§ **Problem requirements**:
Using the records below, filter out every line that lacks "this" and copy the rest.

(Stored data)
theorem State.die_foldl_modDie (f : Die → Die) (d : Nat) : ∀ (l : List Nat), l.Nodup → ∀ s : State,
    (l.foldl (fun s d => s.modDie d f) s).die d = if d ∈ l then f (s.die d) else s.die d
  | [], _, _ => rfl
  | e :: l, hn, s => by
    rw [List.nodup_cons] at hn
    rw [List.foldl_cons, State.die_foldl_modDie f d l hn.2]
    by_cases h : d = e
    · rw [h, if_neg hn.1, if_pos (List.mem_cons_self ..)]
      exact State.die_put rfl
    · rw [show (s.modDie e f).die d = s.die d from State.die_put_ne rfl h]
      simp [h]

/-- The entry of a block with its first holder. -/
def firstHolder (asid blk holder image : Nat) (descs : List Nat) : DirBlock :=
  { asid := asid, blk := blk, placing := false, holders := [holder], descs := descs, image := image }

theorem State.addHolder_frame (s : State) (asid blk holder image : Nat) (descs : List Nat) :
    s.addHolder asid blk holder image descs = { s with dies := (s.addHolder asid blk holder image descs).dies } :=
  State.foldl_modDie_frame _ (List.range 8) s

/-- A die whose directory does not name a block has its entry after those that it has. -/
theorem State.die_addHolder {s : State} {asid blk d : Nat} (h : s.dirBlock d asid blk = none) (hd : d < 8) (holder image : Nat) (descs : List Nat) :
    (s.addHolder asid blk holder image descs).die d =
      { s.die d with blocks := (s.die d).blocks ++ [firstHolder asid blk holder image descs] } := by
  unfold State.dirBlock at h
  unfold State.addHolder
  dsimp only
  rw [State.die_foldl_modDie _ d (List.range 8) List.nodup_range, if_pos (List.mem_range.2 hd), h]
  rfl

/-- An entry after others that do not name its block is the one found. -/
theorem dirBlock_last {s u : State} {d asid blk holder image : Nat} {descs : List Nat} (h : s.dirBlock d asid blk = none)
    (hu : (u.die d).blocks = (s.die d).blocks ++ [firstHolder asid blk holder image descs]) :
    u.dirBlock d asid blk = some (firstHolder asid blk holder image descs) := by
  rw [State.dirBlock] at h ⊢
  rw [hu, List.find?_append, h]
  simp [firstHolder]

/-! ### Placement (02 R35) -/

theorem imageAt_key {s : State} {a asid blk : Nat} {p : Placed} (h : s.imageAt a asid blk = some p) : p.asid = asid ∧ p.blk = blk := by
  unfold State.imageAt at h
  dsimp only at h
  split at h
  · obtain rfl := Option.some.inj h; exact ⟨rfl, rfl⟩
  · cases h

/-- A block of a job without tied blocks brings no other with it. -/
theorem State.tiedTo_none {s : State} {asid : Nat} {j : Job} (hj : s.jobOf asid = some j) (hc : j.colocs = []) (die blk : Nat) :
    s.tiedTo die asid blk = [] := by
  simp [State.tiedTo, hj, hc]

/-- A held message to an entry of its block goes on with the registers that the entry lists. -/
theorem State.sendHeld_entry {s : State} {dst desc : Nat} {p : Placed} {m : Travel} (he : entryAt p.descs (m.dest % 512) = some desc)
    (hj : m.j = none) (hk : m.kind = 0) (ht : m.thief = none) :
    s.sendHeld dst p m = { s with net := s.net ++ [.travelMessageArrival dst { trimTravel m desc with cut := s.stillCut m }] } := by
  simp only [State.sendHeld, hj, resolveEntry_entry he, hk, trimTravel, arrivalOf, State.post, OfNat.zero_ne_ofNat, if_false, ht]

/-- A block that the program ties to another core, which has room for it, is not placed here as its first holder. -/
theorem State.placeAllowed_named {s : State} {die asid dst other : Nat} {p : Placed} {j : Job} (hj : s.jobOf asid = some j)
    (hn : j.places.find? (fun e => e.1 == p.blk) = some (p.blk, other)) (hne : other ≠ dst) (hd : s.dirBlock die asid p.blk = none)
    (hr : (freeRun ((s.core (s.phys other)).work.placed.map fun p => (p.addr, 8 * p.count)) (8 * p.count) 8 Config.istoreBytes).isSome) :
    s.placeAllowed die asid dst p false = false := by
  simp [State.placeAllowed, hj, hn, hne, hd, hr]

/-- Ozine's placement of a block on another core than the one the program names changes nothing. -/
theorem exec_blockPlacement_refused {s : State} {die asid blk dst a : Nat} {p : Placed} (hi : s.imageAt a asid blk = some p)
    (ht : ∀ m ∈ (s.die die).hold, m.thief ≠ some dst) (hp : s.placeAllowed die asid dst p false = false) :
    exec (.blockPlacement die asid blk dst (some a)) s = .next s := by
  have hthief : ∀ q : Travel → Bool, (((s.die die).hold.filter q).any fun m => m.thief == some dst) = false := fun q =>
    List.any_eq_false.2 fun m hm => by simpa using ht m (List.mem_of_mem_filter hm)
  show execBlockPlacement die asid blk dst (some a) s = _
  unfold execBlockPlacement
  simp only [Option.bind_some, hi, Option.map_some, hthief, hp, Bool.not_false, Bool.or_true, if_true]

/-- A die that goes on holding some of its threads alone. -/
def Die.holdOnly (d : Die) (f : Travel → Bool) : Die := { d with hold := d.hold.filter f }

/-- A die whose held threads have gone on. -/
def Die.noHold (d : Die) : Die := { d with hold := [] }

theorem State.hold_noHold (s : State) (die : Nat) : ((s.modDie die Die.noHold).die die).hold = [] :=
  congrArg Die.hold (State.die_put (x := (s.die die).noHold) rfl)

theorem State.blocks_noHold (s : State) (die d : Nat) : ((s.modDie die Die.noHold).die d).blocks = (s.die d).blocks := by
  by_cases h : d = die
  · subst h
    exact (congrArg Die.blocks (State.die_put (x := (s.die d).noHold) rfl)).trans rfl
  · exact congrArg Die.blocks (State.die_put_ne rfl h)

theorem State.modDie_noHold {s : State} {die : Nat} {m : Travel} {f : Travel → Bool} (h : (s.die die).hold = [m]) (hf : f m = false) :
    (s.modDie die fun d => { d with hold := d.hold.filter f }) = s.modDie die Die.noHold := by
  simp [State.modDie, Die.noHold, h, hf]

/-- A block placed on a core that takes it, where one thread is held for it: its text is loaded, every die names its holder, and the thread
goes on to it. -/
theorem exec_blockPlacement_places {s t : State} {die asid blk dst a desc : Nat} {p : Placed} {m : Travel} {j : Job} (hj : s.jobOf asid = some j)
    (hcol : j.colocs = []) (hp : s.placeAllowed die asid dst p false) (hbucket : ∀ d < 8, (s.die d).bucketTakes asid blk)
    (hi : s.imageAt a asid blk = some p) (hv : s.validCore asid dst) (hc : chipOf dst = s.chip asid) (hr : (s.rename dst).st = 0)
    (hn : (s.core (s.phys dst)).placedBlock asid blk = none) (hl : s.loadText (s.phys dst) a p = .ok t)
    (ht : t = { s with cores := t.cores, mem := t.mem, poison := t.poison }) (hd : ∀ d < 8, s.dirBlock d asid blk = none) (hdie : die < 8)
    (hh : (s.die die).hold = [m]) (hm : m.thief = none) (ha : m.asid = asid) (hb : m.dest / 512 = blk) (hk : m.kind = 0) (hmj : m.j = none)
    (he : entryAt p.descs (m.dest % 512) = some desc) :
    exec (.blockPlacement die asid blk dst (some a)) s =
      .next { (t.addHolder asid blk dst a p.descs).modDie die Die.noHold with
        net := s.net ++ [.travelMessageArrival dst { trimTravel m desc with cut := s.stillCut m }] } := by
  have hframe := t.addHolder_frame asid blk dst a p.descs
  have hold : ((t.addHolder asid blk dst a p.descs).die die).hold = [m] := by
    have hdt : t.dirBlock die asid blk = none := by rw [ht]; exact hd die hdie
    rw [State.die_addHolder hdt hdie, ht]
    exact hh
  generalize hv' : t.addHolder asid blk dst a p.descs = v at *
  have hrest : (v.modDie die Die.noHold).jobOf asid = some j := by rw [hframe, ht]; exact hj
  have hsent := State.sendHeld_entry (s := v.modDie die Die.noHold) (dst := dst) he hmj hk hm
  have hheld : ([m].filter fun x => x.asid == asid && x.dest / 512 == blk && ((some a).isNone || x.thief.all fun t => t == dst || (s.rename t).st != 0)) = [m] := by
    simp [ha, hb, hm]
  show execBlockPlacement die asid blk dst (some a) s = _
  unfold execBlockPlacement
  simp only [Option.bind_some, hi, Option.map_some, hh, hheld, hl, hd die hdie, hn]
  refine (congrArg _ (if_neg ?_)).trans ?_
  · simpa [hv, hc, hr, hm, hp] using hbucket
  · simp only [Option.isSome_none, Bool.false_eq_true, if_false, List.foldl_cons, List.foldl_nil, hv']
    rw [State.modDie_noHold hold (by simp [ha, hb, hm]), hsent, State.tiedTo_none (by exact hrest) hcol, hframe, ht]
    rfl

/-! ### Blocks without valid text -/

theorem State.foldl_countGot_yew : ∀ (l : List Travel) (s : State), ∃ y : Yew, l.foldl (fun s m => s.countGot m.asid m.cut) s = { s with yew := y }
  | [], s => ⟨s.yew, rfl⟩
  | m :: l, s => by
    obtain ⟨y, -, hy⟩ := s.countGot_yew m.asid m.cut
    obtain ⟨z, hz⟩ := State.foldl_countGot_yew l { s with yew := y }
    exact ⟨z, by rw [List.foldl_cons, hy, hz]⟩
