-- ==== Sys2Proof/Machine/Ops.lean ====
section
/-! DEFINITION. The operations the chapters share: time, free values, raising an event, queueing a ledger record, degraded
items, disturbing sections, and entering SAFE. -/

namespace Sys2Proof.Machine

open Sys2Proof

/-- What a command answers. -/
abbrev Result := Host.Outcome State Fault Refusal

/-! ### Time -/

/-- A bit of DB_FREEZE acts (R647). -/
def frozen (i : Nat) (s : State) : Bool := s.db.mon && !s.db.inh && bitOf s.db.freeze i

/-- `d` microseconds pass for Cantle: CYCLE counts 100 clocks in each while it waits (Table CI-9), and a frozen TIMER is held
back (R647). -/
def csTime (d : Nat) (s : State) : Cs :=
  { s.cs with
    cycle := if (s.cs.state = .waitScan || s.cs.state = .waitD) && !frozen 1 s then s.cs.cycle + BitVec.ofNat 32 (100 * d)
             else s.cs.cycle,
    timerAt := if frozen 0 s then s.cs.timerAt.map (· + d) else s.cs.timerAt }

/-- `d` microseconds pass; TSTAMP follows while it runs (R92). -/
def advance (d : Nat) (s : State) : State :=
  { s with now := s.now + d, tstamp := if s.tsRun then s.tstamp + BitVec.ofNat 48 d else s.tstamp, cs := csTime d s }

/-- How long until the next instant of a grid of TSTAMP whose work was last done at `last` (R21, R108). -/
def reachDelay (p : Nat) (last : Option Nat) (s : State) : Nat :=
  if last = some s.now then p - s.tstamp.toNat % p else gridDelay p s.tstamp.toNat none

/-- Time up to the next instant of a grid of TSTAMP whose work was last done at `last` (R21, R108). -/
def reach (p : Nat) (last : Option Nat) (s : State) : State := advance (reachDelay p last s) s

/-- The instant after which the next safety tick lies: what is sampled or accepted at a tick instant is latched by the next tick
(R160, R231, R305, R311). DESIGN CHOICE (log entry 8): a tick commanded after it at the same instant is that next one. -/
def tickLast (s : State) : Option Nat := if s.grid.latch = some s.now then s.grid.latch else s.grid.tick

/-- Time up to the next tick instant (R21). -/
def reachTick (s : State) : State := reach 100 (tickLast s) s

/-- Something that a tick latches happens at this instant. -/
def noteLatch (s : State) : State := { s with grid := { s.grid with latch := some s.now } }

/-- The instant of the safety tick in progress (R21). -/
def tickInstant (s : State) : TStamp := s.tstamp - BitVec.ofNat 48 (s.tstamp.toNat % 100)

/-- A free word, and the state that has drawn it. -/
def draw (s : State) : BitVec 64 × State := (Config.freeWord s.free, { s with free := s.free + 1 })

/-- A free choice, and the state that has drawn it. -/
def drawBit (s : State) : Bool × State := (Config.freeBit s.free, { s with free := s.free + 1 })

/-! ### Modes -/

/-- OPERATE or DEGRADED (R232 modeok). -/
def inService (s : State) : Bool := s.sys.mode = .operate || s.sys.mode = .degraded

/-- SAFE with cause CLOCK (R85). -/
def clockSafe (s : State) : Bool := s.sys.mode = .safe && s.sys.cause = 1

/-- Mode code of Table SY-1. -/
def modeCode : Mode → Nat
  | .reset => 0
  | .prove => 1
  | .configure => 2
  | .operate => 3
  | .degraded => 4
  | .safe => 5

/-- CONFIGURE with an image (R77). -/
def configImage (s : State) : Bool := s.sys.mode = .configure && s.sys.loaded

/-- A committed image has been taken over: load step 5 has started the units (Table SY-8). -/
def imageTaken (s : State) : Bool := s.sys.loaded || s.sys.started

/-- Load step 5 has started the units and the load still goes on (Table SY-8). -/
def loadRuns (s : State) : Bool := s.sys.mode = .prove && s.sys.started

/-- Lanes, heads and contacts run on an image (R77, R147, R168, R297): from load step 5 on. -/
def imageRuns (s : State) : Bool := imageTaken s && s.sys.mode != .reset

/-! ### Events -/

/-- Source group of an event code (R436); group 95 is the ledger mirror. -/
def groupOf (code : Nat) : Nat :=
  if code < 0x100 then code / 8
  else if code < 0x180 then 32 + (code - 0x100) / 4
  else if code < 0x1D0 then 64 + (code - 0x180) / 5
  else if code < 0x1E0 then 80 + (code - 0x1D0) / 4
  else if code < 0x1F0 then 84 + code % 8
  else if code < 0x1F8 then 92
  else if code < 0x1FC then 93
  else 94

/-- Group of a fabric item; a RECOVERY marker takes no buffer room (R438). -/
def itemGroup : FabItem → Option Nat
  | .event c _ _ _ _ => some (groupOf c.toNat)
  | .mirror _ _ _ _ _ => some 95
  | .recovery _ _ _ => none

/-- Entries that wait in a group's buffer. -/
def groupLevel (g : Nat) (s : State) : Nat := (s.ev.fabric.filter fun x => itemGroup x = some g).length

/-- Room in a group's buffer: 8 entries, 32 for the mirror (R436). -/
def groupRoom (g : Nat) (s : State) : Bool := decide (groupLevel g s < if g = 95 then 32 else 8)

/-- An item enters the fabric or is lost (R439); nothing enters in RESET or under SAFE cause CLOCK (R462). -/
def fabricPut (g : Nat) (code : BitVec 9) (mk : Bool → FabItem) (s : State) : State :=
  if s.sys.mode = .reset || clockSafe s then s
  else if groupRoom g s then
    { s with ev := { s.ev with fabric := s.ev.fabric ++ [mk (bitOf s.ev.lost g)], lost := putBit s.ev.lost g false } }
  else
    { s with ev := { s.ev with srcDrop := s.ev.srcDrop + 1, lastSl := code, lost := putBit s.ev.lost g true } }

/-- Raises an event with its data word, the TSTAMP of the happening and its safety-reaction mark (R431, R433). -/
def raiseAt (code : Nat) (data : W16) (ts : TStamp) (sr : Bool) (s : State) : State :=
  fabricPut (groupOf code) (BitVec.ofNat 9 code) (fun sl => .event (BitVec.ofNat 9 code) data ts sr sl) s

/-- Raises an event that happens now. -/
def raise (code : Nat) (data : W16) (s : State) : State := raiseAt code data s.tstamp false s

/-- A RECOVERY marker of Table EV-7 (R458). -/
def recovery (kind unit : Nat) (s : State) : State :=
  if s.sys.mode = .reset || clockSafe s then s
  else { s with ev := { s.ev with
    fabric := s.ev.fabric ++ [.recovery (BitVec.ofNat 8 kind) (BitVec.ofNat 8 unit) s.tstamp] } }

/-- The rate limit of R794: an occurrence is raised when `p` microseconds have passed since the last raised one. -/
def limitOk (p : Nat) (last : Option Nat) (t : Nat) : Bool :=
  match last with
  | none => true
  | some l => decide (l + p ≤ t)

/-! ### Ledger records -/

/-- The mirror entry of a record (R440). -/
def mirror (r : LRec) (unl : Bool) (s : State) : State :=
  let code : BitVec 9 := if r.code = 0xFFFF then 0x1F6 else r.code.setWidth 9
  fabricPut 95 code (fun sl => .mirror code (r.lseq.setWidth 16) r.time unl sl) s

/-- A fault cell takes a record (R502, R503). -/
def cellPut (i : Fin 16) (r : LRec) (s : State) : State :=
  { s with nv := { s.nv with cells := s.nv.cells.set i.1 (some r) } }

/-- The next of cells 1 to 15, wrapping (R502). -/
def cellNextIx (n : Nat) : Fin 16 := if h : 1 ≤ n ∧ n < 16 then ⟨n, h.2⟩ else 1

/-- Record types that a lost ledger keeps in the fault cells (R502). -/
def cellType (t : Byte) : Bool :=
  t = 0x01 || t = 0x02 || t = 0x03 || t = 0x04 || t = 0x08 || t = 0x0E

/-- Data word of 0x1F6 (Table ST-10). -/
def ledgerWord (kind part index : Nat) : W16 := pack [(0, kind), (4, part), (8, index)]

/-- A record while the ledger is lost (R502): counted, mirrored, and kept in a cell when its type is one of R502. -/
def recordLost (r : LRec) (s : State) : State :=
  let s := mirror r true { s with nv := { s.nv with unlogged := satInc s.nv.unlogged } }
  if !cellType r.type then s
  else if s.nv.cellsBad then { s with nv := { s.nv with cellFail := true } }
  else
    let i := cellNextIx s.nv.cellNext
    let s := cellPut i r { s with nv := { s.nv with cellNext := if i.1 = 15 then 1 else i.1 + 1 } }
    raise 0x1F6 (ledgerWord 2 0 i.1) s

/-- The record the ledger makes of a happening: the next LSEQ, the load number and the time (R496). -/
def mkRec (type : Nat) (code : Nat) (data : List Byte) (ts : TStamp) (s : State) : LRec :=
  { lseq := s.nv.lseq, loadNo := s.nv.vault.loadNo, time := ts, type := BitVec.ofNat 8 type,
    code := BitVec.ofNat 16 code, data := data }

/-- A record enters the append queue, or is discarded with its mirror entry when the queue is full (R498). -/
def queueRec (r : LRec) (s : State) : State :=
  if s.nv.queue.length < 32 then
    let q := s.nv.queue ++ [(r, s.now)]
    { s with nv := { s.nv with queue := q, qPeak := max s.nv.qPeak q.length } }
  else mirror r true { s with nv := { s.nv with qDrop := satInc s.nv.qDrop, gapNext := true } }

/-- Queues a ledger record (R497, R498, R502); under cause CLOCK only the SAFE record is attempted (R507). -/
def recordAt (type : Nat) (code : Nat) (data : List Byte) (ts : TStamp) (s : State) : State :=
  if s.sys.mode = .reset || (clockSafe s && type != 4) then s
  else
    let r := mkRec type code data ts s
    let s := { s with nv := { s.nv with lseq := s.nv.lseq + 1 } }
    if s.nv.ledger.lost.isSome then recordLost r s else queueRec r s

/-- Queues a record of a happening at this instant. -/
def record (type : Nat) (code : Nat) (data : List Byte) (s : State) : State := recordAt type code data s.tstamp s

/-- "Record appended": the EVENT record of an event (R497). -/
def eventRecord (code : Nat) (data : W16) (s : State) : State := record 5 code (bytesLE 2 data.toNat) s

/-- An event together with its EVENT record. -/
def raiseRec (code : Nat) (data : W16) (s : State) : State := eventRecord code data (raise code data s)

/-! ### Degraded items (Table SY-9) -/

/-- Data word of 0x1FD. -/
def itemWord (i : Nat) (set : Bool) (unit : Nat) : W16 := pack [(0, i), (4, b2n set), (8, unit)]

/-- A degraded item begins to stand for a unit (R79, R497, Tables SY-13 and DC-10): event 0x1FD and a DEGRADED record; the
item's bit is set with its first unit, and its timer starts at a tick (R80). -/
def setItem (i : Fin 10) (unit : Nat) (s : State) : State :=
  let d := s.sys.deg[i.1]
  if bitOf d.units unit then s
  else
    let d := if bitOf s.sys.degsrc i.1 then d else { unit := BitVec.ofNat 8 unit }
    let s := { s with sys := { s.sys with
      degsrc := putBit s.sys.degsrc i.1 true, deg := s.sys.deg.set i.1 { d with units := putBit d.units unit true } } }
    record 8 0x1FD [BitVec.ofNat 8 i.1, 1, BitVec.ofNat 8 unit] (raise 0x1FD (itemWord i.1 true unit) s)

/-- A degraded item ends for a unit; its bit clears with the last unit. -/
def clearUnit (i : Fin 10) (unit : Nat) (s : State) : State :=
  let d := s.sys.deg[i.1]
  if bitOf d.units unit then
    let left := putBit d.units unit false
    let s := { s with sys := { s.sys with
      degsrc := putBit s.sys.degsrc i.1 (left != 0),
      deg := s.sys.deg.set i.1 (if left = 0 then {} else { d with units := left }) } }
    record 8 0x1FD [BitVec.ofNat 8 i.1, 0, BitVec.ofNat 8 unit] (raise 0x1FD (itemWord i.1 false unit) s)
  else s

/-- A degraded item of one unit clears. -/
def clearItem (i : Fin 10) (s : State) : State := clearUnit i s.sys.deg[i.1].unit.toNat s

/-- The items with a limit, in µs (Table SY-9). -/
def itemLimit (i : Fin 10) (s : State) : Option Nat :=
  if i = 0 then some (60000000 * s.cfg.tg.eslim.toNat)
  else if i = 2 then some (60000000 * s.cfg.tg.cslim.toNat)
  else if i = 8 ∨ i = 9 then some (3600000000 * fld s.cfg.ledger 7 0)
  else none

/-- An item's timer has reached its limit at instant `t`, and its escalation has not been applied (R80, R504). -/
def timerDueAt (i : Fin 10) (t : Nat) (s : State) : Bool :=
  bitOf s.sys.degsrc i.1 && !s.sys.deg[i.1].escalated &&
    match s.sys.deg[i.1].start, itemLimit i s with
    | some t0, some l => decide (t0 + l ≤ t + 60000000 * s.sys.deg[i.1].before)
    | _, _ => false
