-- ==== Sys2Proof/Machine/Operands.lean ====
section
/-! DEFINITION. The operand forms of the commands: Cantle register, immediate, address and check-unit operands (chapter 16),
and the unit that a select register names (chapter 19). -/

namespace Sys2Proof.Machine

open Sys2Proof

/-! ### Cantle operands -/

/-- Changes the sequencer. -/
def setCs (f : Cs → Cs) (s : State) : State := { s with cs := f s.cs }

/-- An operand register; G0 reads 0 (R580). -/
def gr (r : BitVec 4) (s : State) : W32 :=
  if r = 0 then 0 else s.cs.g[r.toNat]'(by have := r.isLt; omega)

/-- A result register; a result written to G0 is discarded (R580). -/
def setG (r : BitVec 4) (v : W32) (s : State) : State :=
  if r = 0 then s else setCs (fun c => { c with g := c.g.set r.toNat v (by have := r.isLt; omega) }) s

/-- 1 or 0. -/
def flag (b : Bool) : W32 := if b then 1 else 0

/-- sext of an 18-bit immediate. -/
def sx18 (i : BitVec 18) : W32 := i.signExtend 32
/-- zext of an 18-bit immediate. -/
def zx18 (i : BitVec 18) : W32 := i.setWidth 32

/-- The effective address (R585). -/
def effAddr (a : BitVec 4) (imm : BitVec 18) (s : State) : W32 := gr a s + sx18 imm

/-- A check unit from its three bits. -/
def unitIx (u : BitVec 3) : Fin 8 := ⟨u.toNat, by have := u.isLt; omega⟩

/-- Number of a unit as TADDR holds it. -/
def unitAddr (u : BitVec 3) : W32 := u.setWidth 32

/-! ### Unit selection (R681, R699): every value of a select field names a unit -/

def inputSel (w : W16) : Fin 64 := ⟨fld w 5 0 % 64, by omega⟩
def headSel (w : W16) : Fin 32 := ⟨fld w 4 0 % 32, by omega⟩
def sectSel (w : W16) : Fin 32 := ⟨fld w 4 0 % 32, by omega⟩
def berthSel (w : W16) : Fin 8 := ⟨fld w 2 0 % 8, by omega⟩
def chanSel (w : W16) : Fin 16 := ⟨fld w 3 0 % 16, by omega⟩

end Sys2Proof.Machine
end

§ **Response**:
/-- Something that a tick latches happens at this instant. -/
/-- Queues a record of a happening at this instant. -/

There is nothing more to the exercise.